Output the lines below exactly, please, from the first line until the line with "st.framing != .off", counting both.

Stored data
^^^^^^^^

-- ==== Sys2Proof/Machine/Resolver.lean ====
section
/-! DEFINITION. The resolver (spec/05_resolution.md): the early condition, the read summary, the decision and its reservation. It holds no state (R109). -/

namespace Sys2Proof.Machine

abbrev Pockets := Vector Pocket 64

/-! ### The early condition (R94) -/

/-- A station is waited for when its framing is HUNT or LOCKED and its expectation is EXPECTED (R94). -/
def Station.waitedFor (st : Station) : Bool :=
  st.framing != .off && st.expectation == .expected

/-- A letter is COLLECTING. -/
def Letter.collecting (l : Letter) : Bool := l.state == .collecting

/-- A letter is AWAIT_PLAN. -/
def Letter.awaiting (l : Letter) : Bool := l.state == .awaitPlan

/-- The early condition: a station is waited for, and every waited-for station has reported (R94). -/
def earlyReady (stations : Vector Station 4) (l : Letter) : Bool :=
  allStations.any (fun st => stations[st].waitedFor) &&
    allStations.all (fun st => !stations[st].waitedFor || l.reported[st])

/-! ### The read summary (R98 to R100) -/

structure Summary where
  key     : Option AccountKey
  clash   : Bool
  reason  : BitVec 4
  forward : Bool
deriving DecidableEq, Repr

/-- The key of a valid ACCOUNT read. -/
def Read.validKey (r : Read) : Option AccountKey :=
  match r.valid, r.body with
  | true, .account key _ => some key
  | true, .endorse _ | true, .forward | false, _ => none

/-- The reason class of a valid ENDORSE read. -/
def Read.validReason (r : Read) : Option Byte :=
  match r.valid, r.body with
  | true, .endorse reason => some reason
  | true, .account _ _ | true, .forward | false, _ => none

/-- A valid FORWARD read. -/
def Read.validForward (r : Read) : Bool := r.valid && r.body == .forward

/-- The summary of a read set (R98 to R100). -/
def summarize (reads : List Read) : Summary :=
  let keys := reads.filterMap Read.validKey
  let agreed :=
    match keys with
    | [] => none
    | k :: ks => if ks.all (· == k) then some k else none
  { key := agreed
    clash := !keys.isEmpty && agreed.isNone
    reason := ((reads.findSome? Read.validReason).getD 0#8).setWidth 4
    forward := reads.any Read.validForward }

/-! ### The decision (R101 to R104) -/

/-- A pocket is available to a resolution (R103). -/
def pocketAvailable (pk : Pockets) (p : PocketIx) : Bool :=
  decide (p = 0) ||
    (decide (pk[p].state = .opened) &&
      (match pk[p].capacity with
       | some c => decide (pk[p].fill + pk[p].inFlight < c)
       | none => true))

/-- A decision to the reject pocket for a cause of R101. -/
def rejectDecision (cause : Cause) : Decision := ⟨0, 0, cause, false, none⟩

/-- The first rule that matches, with its index (R32, R102). -/
def matchRule (rules : List Rule) (sum : Summary) : Option (Rule × Nat) :=
  rules.zipIdx.find? fun r => r.1.matches sum.reason sum.forward sum.key

/-- The intended pocket, with its cause and rule index (R102). -/
def intendedPocket (plan : Plan) (sum : Summary) : PocketIx × Cause × Option Nat :=
  match matchRule plan.rules sum with
  | some (r, i) => (r.pocket, .rule, some i)
  | none =>
    if sum.key.isSome then (plan.defaultPocket, .default, none)
    else (plan.noReadPocket, .noRead, none)

/-- The intended pocket's partner, where it is available (R104, step 2). -/
def availablePartner (pk : Pockets) (p : PocketIx) : Option PocketIx :=
  match pk[p].partner with
  | some q => if pocketAvailable pk q then some q else none
  | none => none

/-- The final pocket of an intended pocket (R104). -/
def settle (pk : Pockets) (p : PocketIx) (cause : Cause) (ruleIndex : Option Nat) : Decision :=
  if pocketAvailable pk p then ⟨p, p, cause, false, ruleIndex⟩
  else
    match availablePartner pk p with
    | some q => ⟨p, q, cause, true, ruleIndex⟩
    | none =>
      ⟨p, 0, if pk[p].state = .opened then .intendedFull else .intendedClosed, false, none⟩

/-- The decision of a letter under a plan that is not LOADING (R101 to R104). -/
def decideLetter (plan : Plan) (pk : Pockets) (l : Letter) (sum : Summary) : Decision :=
  if plan.state = .invalid then rejectDecision .noPlan
  else if l.double then rejectDecision .doubleFeed
  else if l.close then rejectDecision .gap
  else if sum.clash then rejectDecision .conflict
  else
    let i := intendedPocket plan sum
    settle pk i.1 i.2.1 i.2.2

/-! ### Resolving (R96, R105, R108) -/

/-- The reservation: the final pocket's in-flight count rises by 1 (R105). -/
def reservePocket (pk : Pockets) (p : PocketIx) : Pockets :=
  pk.set p.val { pk[p] with inFlight := pk[p].inFlight + 1 } p.isLt

/-- A DECIDED letter, with the summary that its resolution formed (R98, R105). -/
def Letter.decidedAs (l : Letter) (d : Decision) (sum : Summary) : Letter :=
  { l with state := .decided d, accountKey := sum.key, reasonClass := sum.reason
           forwardPresent := sum.forward }

/-- One resolution (R96): LOADING sends the letter to AWAIT_PLAN; otherwise it is decided and its pocket reserved. -/
def resolveLetter (plan : Plan) (pk : Pockets) (l : Letter) : Pockets × Letter :=
  match plan.state with
  | .loading => (pk, { l with state := .awaitPlan })
  | .invalid | .valid =>
    let sum := summarize l.reads
    let d := decideLetter plan pk l sum
    (reservePocket pk d.final, l.decidedAs d sum)

/-- Resolve every ready letter of a list in order, each resolution seeing the reservations before it (R108). -/
def resolveList (plan : Plan) (ready : Letter → Bool) :
    Pockets → List Letter → Pockets × List Letter
  | pk, [] => (pk, [])
  | pk, l :: ls =>
    if ready l then
      let r := resolveLetter plan pk l
      let rs := resolveList plan ready r.1 ls
      (rs.1, r.2 :: rs.2)
    else
      let rs := resolveList plan ready pk ls
      (rs.1, l :: rs.2)

/-- Resolve the first ready letter of a list. -/
def resolveFirst (plan : Plan) (ready : Letter → Bool) :
    Pockets → List Letter → Pockets × List Letter
  | pk, [] => (pk, [])
  | pk, l :: ls =>
    if ready l then
      let r := resolveLetter plan pk l
      (r.1, r.2 :: ls)
    else
      let rs := resolveFirst plan ready pk ls
      (rs.1, l :: rs.2)

/-- Every ready letter of the transit list is resolved, in list order (R108). -/
def State.resolveWhere (s : State) (ready : Letter → Bool) : State :=
  let r := resolveList s.plan ready s.pockets s.transit.letters
  { s with pockets := r.1, transit := { s.transit with letters := r.2 } }

/-- The first ready letter of the transit list is resolved. -/
def State.resolveOne (s : State) (ready : Letter → Bool) : State :=
  let r := resolveFirst s.plan ready s.pockets s.transit.letters
  { s with pockets := r.1, transit := { s.transit with letters := r.2 } }

/-- A COLLECTING letter whose early condition holds as the stations stand (R94, R95). -/
def State.readyNow (s : State) (l : Letter) : Bool := l.collecting && earlyReady s.stations l

/-- Every COLLECTING letter is tested for its early condition, in list order (R95, 2 to 4). -/
def resolveReady (s : State) : State := s.resolveWhere s.readyNow

/-- Every AWAIT_PLAN letter is resolved at a load's completion, in list order (R37, R38). -/
def resolveAwaiting (s : State) : State := s.resolveWhere Letter.awaiting

end Sys2Proof.Machine
end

^^^^^^^^

WRITTEN RESPONSE:
-- ==== Sys2Proof/Machine/Resolver.lean ====
section
/-! DEFINITION. The resolver (spec/05_resolution.md): the early condition, the read summary, the decision and its reservation. It holds no state (R109). -/

namespace Sys2Proof.Machine

abbrev Pockets := Vector Pocket 64

/-! ### The early condition (R94) -/

/-- A station is waited for when its framing is HUNT or LOCKED and its expectation is EXPECTED (R94). -/
def Station.waitedFor (st : Station) : Bool :=
  st.framing != .off && st.expectation == .expected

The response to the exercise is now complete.